I think you'll need gutters regardless of a steel roof or not to stop the water from collecting around the base of the house and go down to the basement. It will leave a bare spot all the way around the house where the water runs off too. It your decision. I had a new steel soffit and seamless gutters, which are cheaper installed, than buying the pieces and fitting them together. Cost $5500 hundred for steal roof $2200 for soffit and guttering. another $3900 for siding, plus $20,000 for new roofed decks front and back, with labor. way too high, but since I can't do any more what can you say but ouch. good luck ray


----------



## Pelenaka (Jul 27, 2007)

Rockpile, my neighbor's house right next door is the exact twin of my home except for no gutters.

All his stuff stored in the stacked stone cellar is up on two layers of cinder block & pallets. Unsure if he has a sump pump of just let's the water drain out.
Around the perimeter of his foundation is a build up of debris that has crumbled off the foundation. 
His city lot was grade more than mine so he has a slight slope that is suppose to aid the water in traveling to the street then the sewer. I can tell you that when it has been this wet as it has been been this spring his side of the gravel driveway is unuseable. The driveway buts up against both our houses.

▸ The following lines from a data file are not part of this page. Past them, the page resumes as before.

/-! `setM` -/

@[simp] theorem setM_cores (s : State) (m : Module) : (s.setM m).cores = s.cores := rfl
@[simp] theorem setM_engines (s : State) (m : Module) : (s.setM m).engines = s.engines := rfl
@[simp] theorem setM_parts (s : State) (m : Module) : (s.setM m).parts = s.parts := rfl
@[simp] theorem setM_launches (s : State) (m : Module) : (s.setM m).launches = s.launches := rfl
@[simp] theorem setM_teams (s : State) (m : Module) : (s.setM m).teams = s.teams := rfl
@[simp] theorem setM_groups (s : State) (m : Module) : (s.setM m).groups = s.groups := rfl
@[simp] theorem setM_accesses (s : State) (m : Module) : (s.setM m).accesses = s.accesses := rfl
@[simp] theorem setM_copies (s : State) (m : Module) : (s.setM m).copies = s.copies := rfl
@[simp] theorem setM_reds (s : State) (m : Module) : (s.setM m).reds = s.reds := rfl
@[simp] theorem setM_thops (s : State) (m : Module) : (s.setM m).thops = s.thops := rfl
@[simp] theorem setM_arrops (s : State) (m : Module) : (s.setM m).arrops = s.arrops := rfl
@[simp] theorem setM_waiters (s : State) (m : Module) : (s.setM m).waiters = s.waiters := rfl
@[simp] theorem setM_mem (s : State) (m : Module) : (s.setM m).mem = s.mem := rfl
@[simp] theorem setM_hostMem (s : State) (m : Module) : (s.setM m).hostMem = s.hostMem := rfl
@[simp] theorem setM_domainMem (s : State) (m : Module) : (s.setM m).domainMem = s.domainMem := rfl
@[simp] theorem setM_leases (s : State) (m : Module) : (s.setM m).leases = s.leases := rfl
@[simp] theorem setM_setBounds (s : State) (m : Module) : (s.setM m).setBounds = s.setBounds := rfl
@[simp] theorem setM_badLines (s : State) (m : Module) : (s.setM m).badLines = s.badLines := rfl
@[simp] theorem setM_badLinks (s : State) (m : Module) : (s.setM m).badLinks = s.badLinks := rfl
@[simp] theorem setM_copies1 (s : State) (m : Module) : (s.setM m).copies1 = s.copies1 := rfl
@[simp] theorem setM_tlb (s : State) (m : Module) : (s.setM m).tlb = s.tlb := rfl
@[simp] theorem setM_rootPages (s : State) (m : Module) : (s.setM m).rootPages = s.rootPages := rfl
@[simp] theorem setM_bodies (s : State) (m : Module) : (s.setM m).bodies = s.bodies := rfl
@[simp] theorem setM_fetched (s : State) (m : Module) : (s.setM m).fetched = s.fetched := rfl
@[simp] theorem setM_binds (s : State) (m : Module) : (s.setM m).binds = s.binds := rfl
@[simp] theorem setM_topset (s : State) (m : Module) : (s.setM m).topset = s.topset := rfl
@[simp] theorem setM_due (s : State) (m : Module) : (s.setM m).due = s.due := rfl
@[simp] theorem setM_epochs (s : State) (m : Module) : (s.setM m).epochs = s.epochs := rfl
@[simp] theorem setM_dies (s : State) (m : Module) : (s.setM m).dies = s.dies := rfl
@[simp] theorem setM_rowReqs (s : State) (m : Module) : (s.setM m).rowReqs = s.rowReqs := rfl
@[simp] theorem setM_shards (s : State) (m : Module) : (s.setM m).shards = s.shards := rfl
@[simp] theorem setM_objs (s : State) (m : Module) : (s.setM m).objs = s.objs := rfl
@[simp] theorem setM_prunes (s : State) (m : Module) : (s.setM m).prunes = s.prunes := rfl
@[simp] theorem setM_oldTiles (s : State) (m : Module) : (s.setM m).oldTiles = s.oldTiles := rfl
@[simp] theorem setM_contexts (s : State) (m : Module) : (s.setM m).contexts = s.contexts := rfl
@[simp] theorem setM_exports (s : State) (m : Module) : (s.setM m).exports = s.exports := rfl
@[simp] theorem setM_reverse (s : State) (m : Module) : (s.setM m).reverse = s.reverse := rfl
@[simp] theorem setM_agenda (s : State) (m : Module) : (s.setM m).agenda = s.agenda := rfl
@[simp] theorem setM_issue (s : State) (m : Module) : (s.setM m).issue = s.issue := rfl
@[simp] theorem setM_rotor (s : State) (m : Module) : (s.setM m).rotor = s.rotor := rfl
@[simp] theorem setM_free (s : State) (m : Module) : (s.setM m).free = s.free := rfl
@[simp] theorem setM_nextId (s : State) (m : Module) : (s.setM m).nextId = s.nextId := rfl
@[simp] theorem group_setM_of (s : State) (m : Module) (k : Nat) : (s.setM m).group k = s.group k := rfl
@[simp] theorem team_setM_of (s : State) (m : Module) (k : Nat) : (s.setM m).team k = s.team k := rfl
@[simp] theorem launch_setM_of (s : State) (m : Module) (k : Nat) : (s.setM m).launch k = s.launch k := rfl
@[simp] theorem core_setM_of (s : State) (m : Module) (k : Nat) : (s.setM m).core k = s.core k := rfl
@[simp] theorem engine_setM_of (s : State) (m : Module) (k : Nat) : (s.setM m).engine k = s.engine k := rfl
@[simp] theorem part_setM_of (s : State) (m : Module) (k : Nat) : (s.setM m).part k = s.part k := rfl
@[simp] theorem bind_setM_of (s : State) (m : Module) (k : Nat) : (s.setM m).bind k = s.bind k := rfl
@[simp] theorem die_setM_of (s : State) (m : Module) (k : Nat) : (s.setM m).die k = s.die k := rfl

If you have a metal roof does that mean you don't need as much gutter system ? Only gutters on the very ends right ?


~~ pelenaka ~~


----------



## big rockpile (Feb 24, 2003)

Ray said:


> I think you'll need gutters regardless of a steel roof or not to stop the water from collecting around the base of the house and go down to the basement. It will leave a bare spot all the way around the house where the water runs off too. It your decision. I had a new steel soffit and seamless gutters, which are cheaper installed, than buying the pieces and fitting them together. Cost $5500 hundred for steal roof $2200 for soffit and guttering. another $3900 for siding, plus $20,000 for new roofed decks front and back, with labor. way too high, but since I can't do any more what can you say but ouch. good luck ray


Ok I have to admit I have not checked Metal prices lately but last Spring we put up a Metal 8'X12'X8' Building all material including Door was $700.



Pelenaka said:


> Rockpile, my neighbor's house right next door is the exact twin of my home except for no gutters.
> 
> All his stuff stored in the stacked stone cellar is up on two layers of cinder block & pallets. Unsure if he has a sump pump of just let's the water drain out.
> Around the perimeter of his foundation is a build up of debris that has crumbled off the foundation.
> ...


If I put gutters on they will have to be all the way around.No Basement but what I'm thinking is my Eves come out a good 2' just thinking it would work.

big rockpile

big rockpile


----------



## Ray (Dec 5, 2002)

Up north like top of Maine & Canada I've seen construction of houses that do no use gutters because the ice build up tears them off. You might check out how they build the eaves and soffits & see if that would suit you.


----------



## big rockpile (Feb 24, 2003)

Ray said:


> Up north like top of Maine & Canada I've seen construction of houses that do no use gutters because the ice build up tears them off. You might check out how they build the eaves and soffits & see if that would suit you.


Yea thats one thing I always hated about Gutters but its simple fix with Ice Dams.My house don't have enough pitch and that long a stretch to really pose much of a problem.

Our Church has Metal Roof no Gutters other than at the Main Entrance but does have Ice Dams.

big rockpile


----------